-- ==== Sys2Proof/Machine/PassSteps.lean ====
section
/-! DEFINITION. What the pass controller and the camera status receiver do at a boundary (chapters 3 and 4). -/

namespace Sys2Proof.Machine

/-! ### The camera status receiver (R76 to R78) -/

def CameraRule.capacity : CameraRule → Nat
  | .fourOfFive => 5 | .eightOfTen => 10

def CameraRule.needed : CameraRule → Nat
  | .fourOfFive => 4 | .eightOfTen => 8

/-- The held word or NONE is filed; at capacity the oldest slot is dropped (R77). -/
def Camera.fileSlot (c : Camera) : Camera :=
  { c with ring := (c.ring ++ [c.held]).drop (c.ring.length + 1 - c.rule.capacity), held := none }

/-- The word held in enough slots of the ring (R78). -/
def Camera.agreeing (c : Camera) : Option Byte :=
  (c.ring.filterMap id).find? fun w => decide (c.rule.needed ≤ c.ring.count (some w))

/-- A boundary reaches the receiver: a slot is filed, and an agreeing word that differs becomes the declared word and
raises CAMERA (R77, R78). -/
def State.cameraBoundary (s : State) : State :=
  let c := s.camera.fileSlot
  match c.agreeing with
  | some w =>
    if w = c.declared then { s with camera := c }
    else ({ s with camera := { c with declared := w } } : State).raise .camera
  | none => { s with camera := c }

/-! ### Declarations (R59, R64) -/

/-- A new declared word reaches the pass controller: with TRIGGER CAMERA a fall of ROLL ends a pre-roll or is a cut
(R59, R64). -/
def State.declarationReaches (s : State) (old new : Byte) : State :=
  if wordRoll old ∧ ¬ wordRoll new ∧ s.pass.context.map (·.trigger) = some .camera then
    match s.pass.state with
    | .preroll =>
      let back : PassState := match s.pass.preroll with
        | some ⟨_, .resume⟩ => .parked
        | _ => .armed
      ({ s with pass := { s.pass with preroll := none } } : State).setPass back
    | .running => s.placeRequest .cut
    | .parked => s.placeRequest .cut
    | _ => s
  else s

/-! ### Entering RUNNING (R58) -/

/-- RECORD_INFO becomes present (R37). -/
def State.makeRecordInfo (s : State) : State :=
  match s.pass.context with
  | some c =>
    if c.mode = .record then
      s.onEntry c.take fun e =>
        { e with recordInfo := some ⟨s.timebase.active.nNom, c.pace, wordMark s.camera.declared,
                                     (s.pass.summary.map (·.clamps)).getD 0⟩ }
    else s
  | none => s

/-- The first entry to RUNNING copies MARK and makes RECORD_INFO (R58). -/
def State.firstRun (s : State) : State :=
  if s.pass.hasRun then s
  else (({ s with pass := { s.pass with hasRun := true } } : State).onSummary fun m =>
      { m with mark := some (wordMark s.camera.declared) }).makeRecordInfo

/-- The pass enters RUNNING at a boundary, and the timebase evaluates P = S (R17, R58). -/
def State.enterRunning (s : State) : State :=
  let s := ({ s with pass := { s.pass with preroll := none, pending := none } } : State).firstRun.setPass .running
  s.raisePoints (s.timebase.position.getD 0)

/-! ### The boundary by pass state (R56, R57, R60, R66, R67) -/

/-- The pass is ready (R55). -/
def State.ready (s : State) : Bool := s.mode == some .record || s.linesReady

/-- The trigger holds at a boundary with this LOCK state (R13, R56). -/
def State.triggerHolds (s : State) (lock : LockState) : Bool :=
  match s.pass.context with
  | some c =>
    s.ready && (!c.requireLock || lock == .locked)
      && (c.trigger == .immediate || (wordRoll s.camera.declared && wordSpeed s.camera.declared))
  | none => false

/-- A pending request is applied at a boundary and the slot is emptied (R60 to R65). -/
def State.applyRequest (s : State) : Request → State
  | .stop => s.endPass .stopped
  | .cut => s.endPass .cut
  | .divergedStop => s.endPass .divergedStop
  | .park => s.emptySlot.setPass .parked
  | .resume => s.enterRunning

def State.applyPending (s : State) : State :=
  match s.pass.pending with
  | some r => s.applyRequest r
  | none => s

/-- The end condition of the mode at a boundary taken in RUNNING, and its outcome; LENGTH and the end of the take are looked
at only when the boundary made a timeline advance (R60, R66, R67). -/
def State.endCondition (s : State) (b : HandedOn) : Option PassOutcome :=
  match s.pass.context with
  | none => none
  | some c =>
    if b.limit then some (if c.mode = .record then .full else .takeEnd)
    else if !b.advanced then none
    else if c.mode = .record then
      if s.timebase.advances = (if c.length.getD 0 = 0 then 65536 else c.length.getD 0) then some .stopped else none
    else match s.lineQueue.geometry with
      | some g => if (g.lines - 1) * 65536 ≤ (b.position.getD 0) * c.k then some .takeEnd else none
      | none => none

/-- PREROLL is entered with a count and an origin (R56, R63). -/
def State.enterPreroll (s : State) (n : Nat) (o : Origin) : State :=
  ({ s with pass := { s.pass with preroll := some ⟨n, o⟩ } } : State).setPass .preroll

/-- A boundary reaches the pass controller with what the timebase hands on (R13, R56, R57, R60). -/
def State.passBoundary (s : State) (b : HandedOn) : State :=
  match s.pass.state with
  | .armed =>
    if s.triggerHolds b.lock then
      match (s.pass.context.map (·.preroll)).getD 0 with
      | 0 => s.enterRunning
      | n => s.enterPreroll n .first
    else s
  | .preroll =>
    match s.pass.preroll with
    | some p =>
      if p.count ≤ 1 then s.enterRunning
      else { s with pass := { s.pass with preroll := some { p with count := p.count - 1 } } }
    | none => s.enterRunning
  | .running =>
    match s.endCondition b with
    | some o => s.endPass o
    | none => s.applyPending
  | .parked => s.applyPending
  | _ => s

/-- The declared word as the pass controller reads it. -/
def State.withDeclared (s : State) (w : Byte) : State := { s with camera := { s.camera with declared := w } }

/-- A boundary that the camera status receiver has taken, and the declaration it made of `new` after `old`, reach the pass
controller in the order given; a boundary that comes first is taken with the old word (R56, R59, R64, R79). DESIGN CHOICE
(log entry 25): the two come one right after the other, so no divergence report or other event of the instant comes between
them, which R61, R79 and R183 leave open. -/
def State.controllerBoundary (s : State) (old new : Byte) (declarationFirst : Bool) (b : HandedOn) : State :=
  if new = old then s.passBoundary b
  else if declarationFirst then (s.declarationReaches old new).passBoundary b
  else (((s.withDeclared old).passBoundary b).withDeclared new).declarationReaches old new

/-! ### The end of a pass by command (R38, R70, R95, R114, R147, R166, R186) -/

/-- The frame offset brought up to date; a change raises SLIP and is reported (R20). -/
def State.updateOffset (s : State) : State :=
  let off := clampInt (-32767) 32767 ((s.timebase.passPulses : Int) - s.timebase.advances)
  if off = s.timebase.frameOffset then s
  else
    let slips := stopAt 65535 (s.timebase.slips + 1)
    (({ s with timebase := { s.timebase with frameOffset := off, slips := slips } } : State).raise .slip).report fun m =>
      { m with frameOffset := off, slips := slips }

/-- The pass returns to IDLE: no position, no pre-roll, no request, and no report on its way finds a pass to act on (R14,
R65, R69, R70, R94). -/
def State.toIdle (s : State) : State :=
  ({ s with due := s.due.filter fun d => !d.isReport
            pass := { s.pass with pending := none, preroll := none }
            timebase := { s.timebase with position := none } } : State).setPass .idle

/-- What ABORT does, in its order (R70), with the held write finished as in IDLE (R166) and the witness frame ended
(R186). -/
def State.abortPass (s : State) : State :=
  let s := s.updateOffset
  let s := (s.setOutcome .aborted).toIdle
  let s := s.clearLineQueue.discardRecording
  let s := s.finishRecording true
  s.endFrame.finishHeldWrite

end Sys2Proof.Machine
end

-=-=-=-=-

#### [WHAT THE TASK REQUIRES]
Please determine how many lines of the records above contain "mode", and state that number only.

#### [FINAL ANSWER]
5